Figure 2. Comparison of SNP locations in the Matina 1-6 genome. The chromosomes (TcmChr) and unanchored scaffolds (TcmScaf) of the Matina 1-6 v1.1 genome assembly are presented as concentric circles composed of colored arcs with their physical size in Mbp indicated. The outer circle comprises the 10 chromosomes, while the unanchored scaffolds are the inner circle. The location of the enriched QTL regions used in SNP selection are shaded in gray. Colored tick marks represent the SNPs selected for inclusion on the Cacao15kSNP array (green tick marks), SNPs present on the Cacao6kSNP array (blue tick marks), and SNPs in common between the two arrays (purple tick marks).

TABLE 2

Table 2. Summary of the SNP content present on the array.

Plant Material for Genotyping and Linkage Mapping

Leaf samples were collected from a total of 3,072 cacao trees at INIAP, Ecuador. The DNA from these samples was extracted using the Zymo Research plant DNA extraction kit, following the manufacturer's protocol (Zymo Research, Irvine, CA), and were submitted to Illumina for genotyping on the custom Infinium II BeadArray. The trees that were sampled came from the following populations / breeding trials: EET 95 × Silecia 1 (Stalin A) mapping population (733 individuals, including both parents), Scavina 12 × Unknown (Stalin B) mapping population (251 individuals, including the single, known parent), representatives of the clones from the Tecas (655 individuals), Ganaderia (409 individuals), and Malvinas field (401 individuals) clonal breeding trials, along with a sampling of their progenitors (66) from INIAP, Ecuador. Additional samples were collected from the Trinidad germplasm collection (136 individuals), the L12 progeny trial, with parents at CATIE (151 individuals), and selected clones from the SHRS, MCCS, and MRCC germplasm collections (172 individuals). The remaining 98 samples were internal control samples from the Matina 1-6, Criollo 13, or Pound 7 trees located in Miami.

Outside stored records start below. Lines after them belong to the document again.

/-- R46, R75, R86, R99, R113, R117, R126, R127, R132, R180: STOP in each operating state.
R46, R75, R86, R99, R108, R113, R117, R126, R127, R132, R154, R181: a KILL falling edge enters SAFE from any
state; a pulse under four reference periods does nothing, nor an edge that brings no new level (R189).
That a claim is withdrawn from all but a BLANK, and one BLANK is left queued, is the model's reading (log entry 19).
The four periods of the filter are a number the command carries, the model's reading (log entry 7). -/
def Obligations.StopAndKillEndEveryOperation : Prop :=
  (∀ (params : List Byte) (s : State),
    (s.sup.op = .safe →
      exec (.stop params) s = .next { s with sup := { s.sup with lastResult := .wrongState } })
    ∧ (s.sup.op = .standby → exec (.stop params) s = .next { s with sup := { s.sup with lastResult := .ok } })
    ∧ (s.sup.op = .discovery ∨ s.sup.op = .run →
      ∃ t, exec (.stop params) s = .next t
        ∧ t.sup = { s.sup with op := .standby, lastResult := .ok }
        ∧ t.banks = { s.banks with pend := .empty }
        ∧ t.solver = { s.solver with voided := s.solver.voided || decide (s.solver.phase ≠ .idle) }
        ∧ t.timing.schedule = none ∧ t.timing.gateOpen = true ∧ t.timing.tf = s.timing.tf
        ∧ t.timing.hold = s.timing.hold ∧ t.timing.fsync = s.timing.fsync
        ∧ (s.sup.op = .run →
            t.timing.edgeRef = none ∧ t.timing.lossTimer = none ∧ t.timing.freeRun = .off)
        ∧ t.drivers.round = none ∧ t.drivers.discovery = none ∧ t.drivers.probes = []
        ∧ t.drivers.rotation = s.drivers.rotation
        ∧ (∀ i, t.drivers.entryAt i =
            (s.drivers.entryAt i).map fun e => { e with attempts := 0, failed := false })
        ∧ t.link.queue = [.blank] ∧ t.link.pollTimer = none
        ∧ (∀ m, s.link.line = .message m →
            t.link.line = .message { m with claim := m.claim && decide (m.msg = .blank) })
        ∧ ((∀ m, s.link.line ≠ .message m) → t.link.line = s.link.line)
        ∧ (∀ m, s.link.resend = some m → t.link.resend = if m.msg = .blank then some m else none)
        ∧ (s.link.resend = none → t.link.resend = none)
        ∧ t.link = { s.link with
            line := t.link.line, queue := t.link.queue, resend := t.link.resend, pollTimer := none }
        ∧ t.zone = s.zone ∧ t.thermal = s.thermal ∧ t.events = s.events ∧ t.picture = s.picture
        ∧ t.now = s.now))
  ∧ (∀ (held : Nat) (s : State),
    (held < 4 ∨ s.sup.kill = false → exec (.killFallingEdge held) s = .next s)
    ∧ (4 ≤ held → s.sup.kill = true →
      ∃ t, exec (.killFallingEdge held) s = .next t
        ∧ t.sup =
            { s.sup with
              op := .safe, latch := .held, kill := false
              resume := if s.sup.op = .safe then s.sup.resume
                else if s.sup.op = .standby then .standby else .discovery }
        ∧ t.banks = { s.banks with pend := .empty }
        ∧ t.solver = { s.solver with voided := s.solver.voided || decide (s.solver.phase ≠ .idle) }
        ∧ t.timing.schedule = none ∧ t.timing.gateOpen = true ∧ t.timing.tf = s.timing.tf
        ∧ t.timing.hold = s.timing.hold ∧ t.timing.fsync = s.timing.fsync
        ∧ (s.sup.op = .run →
            t.timing.edgeRef = none ∧ t.timing.lossTimer = none ∧ t.timing.freeRun = .off)
        ∧ t.drivers.round = none ∧ t.drivers.discovery = none ∧ t.drivers.probes = []
        ∧ t.drivers.rotation = s.drivers.rotation
        ∧ (∀ i, t.drivers.entryAt i =
            (s.drivers.entryAt i).map fun e => { e with attempts := 0, failed := false })
        ∧ t.link.queue = [.blank] ∧ t.link.pollTimer = none
        ∧ (∀ m, s.link.line = .message m →
            t.link.line = .message { m with claim := m.claim && decide (m.msg = .blank) })
        ∧ ((∀ m, s.link.line ≠ .message m) → t.link.line = s.link.line)
        ∧ (∀ m, s.link.resend = some m → t.link.resend = if m.msg = .blank then some m else none)
        ∧ (s.link.resend = none → t.link.resend = none)
        ∧ t.link = { s.link with
            line := t.link.line, queue := t.link.queue, resend := t.link.resend, pollTimer := none }
        ∧ t.events = s.events.post s.banks.active.tag .kill none none none
        ∧ t.salertLow = true
        ∧ t.zone = s.zone ∧ t.thermal = s.thermal ∧ t.picture = s.picture ∧ t.now = s.now))
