/-! ### Updates of the whole state by a pin and by power-on reset -/

@[simp] theorem State.fsyncLevel_now (s : State) (high : Bool) :
    (s.fsyncLevel high).now = s.now := rfl
@[simp] theorem State.fsyncLevel_zone (s : State) (high : Bool) :
    (s.fsyncLevel high).zone = s.zone := rfl
@[simp] theorem State.fsyncLevel_solver (s : State) (high : Bool) :
    (s.fsyncLevel high).solver = s.solver := rfl
@[simp] theorem State.fsyncLevel_banks (s : State) (high : Bool) :
    (s.fsyncLevel high).banks = s.banks := rfl
@[simp] theorem State.fsyncLevel_timing (s : State) (high : Bool) :
    (s.fsyncLevel high).timing = { s.timing with fsync := high } := rfl
@[simp] theorem State.fsyncLevel_drivers (s : State) (high : Bool) :
    (s.fsyncLevel high).drivers = s.drivers := rfl
@[simp] theorem State.fsyncLevel_link (s : State) (high : Bool) :
    (s.fsyncLevel high).link = s.link := rfl
@[simp] theorem State.fsyncLevel_thermal (s : State) (high : Bool) :
    (s.fsyncLevel high).thermal = s.thermal := rfl
@[simp] theorem State.fsyncLevel_events (s : State) (high : Bool) :
    (s.fsyncLevel high).events = s.events := rfl
@[simp] theorem State.fsyncLevel_picture (s : State) (high : Bool) :
    (s.fsyncLevel high).picture = s.picture := rfl
@[simp] theorem State.fsyncLevel_sup (s : State) (high : Bool) :
    (s.fsyncLevel high).sup = s.sup := rfl
@[simp] theorem State.fsyncLevel_pending (s : State) (high : Bool) :
    (s.fsyncLevel high).pending = s.pending := rfl
@[simp] theorem State.powerOn_now (straps : BitVec 2) (fsync hold kill : Bool) (held : Bank) (now : Nat)
    (queue : List Instr) : (State.powerOn straps fsync hold kill held now queue).now = now := rfl
@[simp] theorem State.powerOn_zone (straps : BitVec 2) (fsync hold kill : Bool) (held : Bank) (now : Nat)
    (queue : List Instr) : (State.powerOn straps fsync hold kill held now queue).zone = .reset := rfl
@[simp] theorem State.powerOn_solver (straps : BitVec 2) (fsync hold kill : Bool) (held : Bank) (now : Nat)
    (queue : List Instr) : (State.powerOn straps fsync hold kill held now queue).solver = .reset := rfl
@[simp] theorem State.powerOn_banks (straps : BitVec 2) (fsync hold kill : Bool) (held : Bank) (now : Nat)
    (queue : List Instr) : (State.powerOn straps fsync hold kill held now queue).banks = .powerOn held := rfl
@[simp] theorem State.powerOn_timing (straps : BitVec 2) (fsync hold kill : Bool) (held : Bank) (now : Nat)
    (queue : List Instr) : (State.powerOn straps fsync hold kill held now queue).timing = .reset hold fsync := rfl
@[simp] theorem State.powerOn_drivers (straps : BitVec 2) (fsync hold kill : Bool) (held : Bank) (now : Nat)
    (queue : List Instr) : (State.powerOn straps fsync hold kill held now queue).drivers = .reset := rfl
@[simp] theorem State.powerOn_link (straps : BitVec 2) (fsync hold kill : Bool) (held : Bank) (now : Nat)
    (queue : List Instr) : (State.powerOn straps fsync hold kill held now queue).link = .reset := rfl
@[simp] theorem State.powerOn_thermal (straps : BitVec 2) (fsync hold kill : Bool) (held : Bank) (now : Nat)
    (queue : List Instr) : (State.powerOn straps fsync hold kill held now queue).thermal = ⟨[]⟩ := rfl
@[simp] theorem State.powerOn_events (straps : BitVec 2) (fsync hold kill : Bool) (held : Bank) (now : Nat)
    (queue : List Instr) : (State.powerOn straps fsync hold kill held now queue).events = ⟨[], false⟩ := rfl
@[simp] theorem State.powerOn_picture (straps : BitVec 2) (fsync hold kill : Bool) (held : Bank) (now : Nat)
    (queue : List Instr) : (State.powerOn straps fsync hold kill held now queue).picture = ⟨.none, .nothing⟩ := rfl
@[simp] theorem State.powerOn_sup (straps : BitVec 2) (fsync hold kill : Bool) (held : Bank) (now : Nat)
    (queue : List Instr) : (State.powerOn straps fsync hold kill held now queue).sup = .reset straps kill := rfl
@[simp] theorem State.powerOn_pending (straps : BitVec 2) (fsync hold kill : Bool) (held : Bank) (now : Nat)
    (queue : List Instr) : (State.powerOn straps fsync hold kill held now queue).pending = queue := rfl

/-! ### Updates of the link -/

@[simp] theorem Link.send_line (l : Link) (m : Message) :
    (l.send m).line = l.line := rfl
@[simp] theorem Link.send_idlePeriods (l : Link) (m : Message) :
    (l.send m).idlePeriods = l.idlePeriods := rfl
@[simp] theorem Link.send_resetGap (l : Link) (m : Message) :
    (l.send m).resetGap = l.resetGap := rfl
@[simp] theorem Link.send_resend (l : Link) (m : Message) :
    (l.send m).resend = l.resend := rfl
@[simp] theorem Link.send_queue (l : Link) (m : Message) :
    (l.send m).queue = enqueue m l.queue := rfl
@[simp] theorem Link.send_rate (l : Link) (m : Message) :
    (l.send m).rate = l.rate := rfl
@[simp] theorem Link.send_lineRate (l : Link) (m : Message) :
    (l.send m).lineRate = l.lineRate := rfl
@[simp] theorem Link.send_mode (l : Link) (m : Message) :
    (l.send m).mode = l.mode := rfl
@[simp] theorem Link.send_lineMode (l : Link) (m : Message) :
    (l.send m).lineMode = l.lineMode := rfl
@[simp] theorem Link.send_modeMoved (l : Link) (m : Message) :
    (l.send m).modeMoved = l.modeMoved := rfl
@[simp] theorem Link.send_pollInterval (l : Link) (m : Message) :
    (l.send m).pollInterval = l.pollInterval := rfl
@[simp] theorem Link.send_pollTimer (l : Link) (m : Message) :
    (l.send m).pollTimer = l.pollTimer := rfl
@[simp] theorem Link.send_attentionHold (l : Link) (m : Message) :
    (l.send m).attentionHold = l.attentionHold := rfl
@[simp] theorem Link.withdraw_idlePeriods (l : Link) (which : Message → Bool) :
    (l.withdraw which).idlePeriods = l.idlePeriods := rfl
@[simp] theorem Link.withdraw_resetGap (l : Link) (which : Message → Bool) :
    (l.withdraw which).resetGap = l.resetGap := rfl
@[simp] theorem Link.withdraw_resend (l : Link) (which : Message → Bool) :
    (l.withdraw which).resend = l.resend := rfl
@[simp] theorem Link.withdraw_queue (l : Link) (which : Message → Bool) :
    (l.withdraw which).queue = l.queue := rfl
@[simp] theorem Link.withdraw_rate (l : Link) (which : Message → Bool) :
    (l.withdraw which).rate = l.rate := rfl
@[simp] theorem Link.withdraw_lineRate (l : Link) (which : Message → Bool) :
    (l.withdraw which).lineRate = l.lineRate := rfl
@[simp] theorem Link.withdraw_mode (l : Link) (which : Message → Bool) :
    (l.withdraw which).mode = l.mode := rfl
@[simp] theorem Link.withdraw_lineMode (l : Link) (which : Message → Bool) :
    (l.withdraw which).lineMode = l.lineMode := rfl
@[simp] theorem Link.withdraw_modeMoved (l : Link) (which : Message → Bool) :
    (l.withdraw which).modeMoved = l.modeMoved := rfl
@[simp] theorem Link.withdraw_pollInterval (l : Link) (which : Message → Bool) :
    (l.withdraw which).pollInterval = l.pollInterval := rfl
@[simp] theorem Link.withdraw_pollTimer (l : Link) (which : Message → Bool) :
    (l.withdraw which).pollTimer = l.pollTimer := rfl
@[simp] theorem Link.withdraw_attentionHold (l : Link) (which : Message → Bool) :
    (l.withdraw which).attentionHold = l.attentionHold := rfl
@[simp] theorem Link.dropLevel_idlePeriods (l : Link) :
    (l.dropLevel).idlePeriods = l.idlePeriods := rfl
@[simp] theorem Link.dropLevel_resetGap (l : Link) :
    (l.dropLevel).resetGap = l.resetGap := rfl
@[simp] theorem Link.dropLevel_resend (l : Link) :
    (l.dropLevel).resend = l.resend := rfl
@[simp] theorem Link.dropLevel_queue (l : Link) :
    (l.dropLevel).queue = l.queue.filter fun m => !m.isLevel := rfl
@[simp] theorem Link.dropLevel_rate (l : Link) :
    (l.dropLevel).rate = l.rate := rfl
@[simp] theorem Link.dropLevel_lineRate (l : Link) :
    (l.dropLevel).lineRate = l.lineRate := rfl
@[simp] theorem Link.dropLevel_mode (l : Link) :
    (l.dropLevel).mode = l.mode := rfl
@[simp] theorem Link.dropLevel_lineMode (l : Link) :
    (l.dropLevel).lineMode = l.lineMode := rfl
@[simp] theorem Link.dropLevel_modeMoved (l : Link) :
    (l.dropLevel).modeMoved = l.modeMoved := rfl
@[simp] theorem Link.dropLevel_pollInterval (l : Link) :
    (l.dropLevel).pollInterval = l.pollInterval := rfl
@[simp] theorem Link.dropLevel_pollTimer (l : Link) :
    (l.dropLevel).pollTimer = l.pollTimer := rfl
@[simp] theorem Link.dropLevel_attentionHold (l : Link) :
    (l.dropLevel).attentionHold = l.attentionHold := rfl
@[simp] theorem Link.quench_idlePeriods (l : Link) :
    (l.quench).idlePeriods = l.idlePeriods := rfl
@[simp] theorem Link.quench_resetGap (l : Link) :
    (l.quench).resetGap = l.resetGap := rfl
@[simp] theorem Link.quench_queue (l : Link) :
    (l.quench).queue = [.blank] := rfl
@[simp] theorem Link.quench_rate (l : Link) :
    (l.quench).rate = l.rate := rfl
@[simp] theorem Link.quench_lineRate (l : Link) :
    (l.quench).lineRate = l.lineRate := rfl
@[simp] theorem Link.quench_mode (l : Link) :
    (l.quench).mode = l.mode := rfl
@[simp] theorem Link.quench_lineMode (l : Link) :
    (l.quench).lineMode = l.lineMode := rfl
@[simp] theorem Link.quench_modeMoved (l : Link) :
    (l.quench).modeMoved = l.modeMoved := rfl
@[simp] theorem Link.quench_pollInterval (l : Link) :
    (l.quench).pollInterval = l.pollInterval := rfl
@[simp] theorem Link.quench_pollTimer (l : Link) :
    (l.quench).pollTimer = none := rfl
@[simp] theorem Link.quench_attentionHold (l : Link) :
    (l.quench).attentionHold = l.attentionHold := rfl
@[simp] theorem Link.softReset_idlePeriods (l : Link) :
    (l.softReset).idlePeriods = l.idlePeriods := rfl
@[simp] theorem Link.softReset_resetGap (l : Link) :
    (l.softReset).resetGap = l.resetGap := rfl
@[simp] theorem Link.softReset_resend (l : Link) :
    (l.softReset).resend = none := rfl
@[simp] theorem Link.softReset_queue (l : Link) :
    (l.softReset).queue = [.blank] := rfl
@[simp] theorem Link.softReset_rate (l : Link) :
    (l.softReset).rate = l.rate := rfl
@[simp] theorem Link.softReset_lineRate (l : Link) :
    (l.softReset).lineRate = l.lineRate := rfl
@[simp] theorem Link.softReset_mode (l : Link) :
    (l.softReset).mode = l.mode := rfl
@[simp] theorem Link.softReset_lineMode (l : Link) :
    (l.softReset).lineMode = l.lineMode := rfl
@[simp] theorem Link.softReset_modeMoved (l : Link) :
    (l.softReset).modeMoved = l.modeMoved := rfl
@[simp] theorem Link.softReset_pollInterval (l : Link) :
    (l.softReset).pollInterval = l.pollInterval := rfl
@[simp] theorem Link.softReset_pollTimer (l : Link) :
    (l.softReset).pollTimer = none := rfl
@[simp] theorem Link.softReset_attentionHold (l : Link) :
    (l.softReset).attentionHold = false := rfl
@[simp] theorem Link.finish_line (l : Link) (wide : Bool) :
    (l.finish wide).line = .idle := rfl
@[simp] theorem Link.finish_idlePeriods (l : Link) (wide : Bool) :
    (l.finish wide).idlePeriods = 0 := rfl
@[simp] theorem Link.finish_resetGap (l : Link) (wide : Bool) :
    (l.finish wide).resetGap = l.resetGap := rfl
@[simp] theorem Link.finish_resend (l : Link) (wide : Bool) :
    (l.finish wide).resend = l.resend := rfl
@[simp] theorem Link.finish_queue (l : Link) (wide : Bool) :
    (l.finish wide).queue = l.queue := rfl
@[simp] theorem Link.finish_rate (l : Link) (wide : Bool) :
    (l.finish wide).rate = l.rate := rfl
@[simp] theorem Link.finish_lineRate (l : Link) (wide : Bool) :
    (l.finish wide).lineRate = l.rate := rfl
@[simp] theorem Link.finish_mode (l : Link) (wide : Bool) :
    (l.finish wide).mode = l.mode := rfl
@[simp] theorem Link.finish_lineMode (l : Link) (wide : Bool) :
    (l.finish wide).lineMode = l.told wide := rfl
@[simp] theorem Link.finish_modeMoved (l : Link) (wide : Bool) :
    (l.finish wide).modeMoved = false := rfl
@[simp] theorem Link.finish_pollInterval (l : Link) (wide : Bool) :
    (l.finish wide).pollInterval = l.pollInterval := rfl
@[simp] theorem Link.finish_pollTimer (l : Link) (wide : Bool) :
    (l.finish wide).pollTimer = l.pollTimer := rfl
@[simp] theorem Link.finish_attentionHold (l : Link) (wide : Bool) :
    (l.finish wide).attentionHold = l.attentionHold := rfl
@[simp] theorem Link.entryGone_idlePeriods (l : Link) (which : Nat → Bool) :
    (l.entryGone which).idlePeriods = l.idlePeriods := rfl
@[simp] theorem Link.entryGone_resetGap (l : Link) (which : Nat → Bool) :
    (l.entryGone which).resetGap = l.resetGap := rfl
@[simp] theorem Link.entryGone_resend (l : Link) (which : Nat → Bool) :
    (l.entryGone which).resend = l.resend := rfl
@[simp] theorem Link.entryGone_queue (l : Link) (which : Nat → Bool) :
    (l.entryGone which).queue = l.queue := rfl
@[simp] theorem Link.entryGone_rate (l : Link) (which : Nat → Bool) :
    (l.entryGone which).rate = l.rate := rfl
@[simp] theorem Link.entryGone_lineRate (l : Link) (which : Nat → Bool) :
    (l.entryGone which).lineRate = l.lineRate := rfl
@[simp] theorem Link.entryGone_mode (l : Link) (which : Nat → Bool) :
    (l.entryGone which).mode = l.mode := rfl
@[simp] theorem Link.entryGone_lineMode (l : Link) (which : Nat → Bool) :
    (l.entryGone which).lineMode = l.lineMode := rfl
@[simp] theorem Link.entryGone_modeMoved (l : Link) (which : Nat → Bool) :
    (l.entryGone which).modeMoved = l.modeMoved := rfl
@[simp] theorem Link.entryGone_pollInterval (l : Link) (which : Nat → Bool) :
    (l.entryGone which).pollInterval = l.pollInterval := rfl
@[simp] theorem Link.entryGone_pollTimer (l : Link) (which : Nat → Bool) :
    (l.entryGone which).pollTimer = l.pollTimer := rfl
@[simp] theorem Link.entryGone_attentionHold (l : Link) (which : Nat → Bool) :
    (l.entryGone which).attentionHold = l.attentionHold := rfl
@[simp] theorem Link.begin_line (l : Link) (m : InFlight) :
    (l.begin m).line = .message m := rfl
@[simp] theorem Link.begin_idlePeriods (l : Link) (m : InFlight) :
    (l.begin m).idlePeriods = l.idlePeriods := rfl
@[simp] theorem Link.begin_resetGap (l : Link) (m : InFlight) :
    (l.begin m).resetGap = l.resetGap := rfl
@[simp] theorem Link.begin_resend (l : Link) (m : InFlight) :
    (l.begin m).resend = l.resend := rfl
@[simp] theorem Link.begin_queue (l : Link) (m : InFlight) :
    (l.begin m).queue = l.queue := rfl
@[simp] theorem Link.begin_rate (l : Link) (m : InFlight) :
    (l.begin m).rate = l.rate := rfl
@[simp] theorem Link.begin_lineRate (l : Link) (m : InFlight) :
    (l.begin m).lineRate = l.lineRate := rfl
@[simp] theorem Link.begin_mode (l : Link) (m : InFlight) :
    (l.begin m).mode = l.mode := rfl
@[simp] theorem Link.begin_lineMode (l : Link) (m : InFlight) :
    (l.begin m).lineMode = l.lineMode := rfl
@[simp] theorem Link.begin_modeMoved (l : Link) (m : InFlight) :
    (l.begin m).modeMoved = l.modeMoved := rfl
@[simp] theorem Link.begin_pollInterval (l : Link) (m : InFlight) :
    (l.begin m).pollInterval = l.pollInterval := rfl
@[simp] theorem Link.begin_pollTimer (l : Link) (m : InFlight) :
    (l.begin m).pollTimer = l.pollTimer := rfl
@[simp] theorem Link.begin_attentionHold (l : Link) (m : InFlight) :
    (l.begin m).attentionHold = false := rfl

SNP Array Genotype Processing

Data generated from all 3,072 samples were analyzed with GenomeStudio (V2011.1, Illumina) using the Genotyping module (1.9.4, Illumina) and SNP clustering was performed, as part of the Illumina Genotyping module, with the custom GenTrain clustering algorithm that incorporates several biological heuristics. The genotype data were filtered to remove the SNP markers that failed to generate data for any sample. Additionally, data points with low GenTrain score (<0.4) and GenCall score (<0.2) scores were removed. GenTrain score is a statistical score that evaluates clustering based on the shape of the clusters, their relative distance to each other, and mimics evaluations made by human experts. GenCall score is a quality metric ranging from 0 to 1. The lower the value the farther away from the center of the cluster a data point is; values below 0.15 are considered no calls. The data were exported as a whole, and subsets of the Stalin A and Stalin B mapping populations were generated.

F1 Mapping Populations

The Stalin A mapping population consisted of 731 F1 full-sib progeny from a cross between two parents, EET 95 and Silecia 1. The mother, EET-95, is a heterozygous (90.1%), high-yielding clone that is an F1 from an open-pollinated Nacional-type mother. It is often known for providing the fine flavor characteristics of Ecuadorian chocolate. The father, Silecia 1, is a homozygous (79.5%) cultivar from the upper region of the Amazon and has been shown to be tolerant to witches' broom (Eskes, 2010). This cross was made in 1968 as part of a breeding effort to improve yield and disease resistance (Hardy, 1960; Hunter, 1961; Rudgard et al., 1993; Eskes, 2010). The Stalin B mapping population comprises 250 F1 full-sib progeny from a cross between two parents, Scavina 12 (mother, 50% heterozygous) and a single, but unknown, father (58.8% heterozygous). The father tree was either not characterized or this information has been lost. The tree had reportedly died before the start of this study, but it was likely a high-yielding selection from a local farm. Scavina 12 is known to carry resistance to witches' broom (Eskes, 2010). From Stalin A, both parents and 705 out of the 731 progeny samples were successfully genotyped. From Stalin B, the mother and 249 out of the 250 progeny samples were successfully genotyped. Two additional progeny were removed from Stalin B because their genotypes were identical, and they clearly represented a mistake during leaf collection or sample processing. A genotype for the unknown father of Stalin B was inferred from allelic segregation in the progeny and the genotype of the mother. This was done for each locus by calculating the chi-squared goodness of fit of the genotype segregation against the hypothetical genotype segregation patterns for a population of F1 progeny, assuming Mendelian inheritance and given the maternal genotype. The model with the smallest chi-squared test statistic was assumed to represent the true segregation pattern at a locus, and the father genotype was assigned accordingly. The scripts for this inference can be found in the Supplemental Material (Supplementary File 1).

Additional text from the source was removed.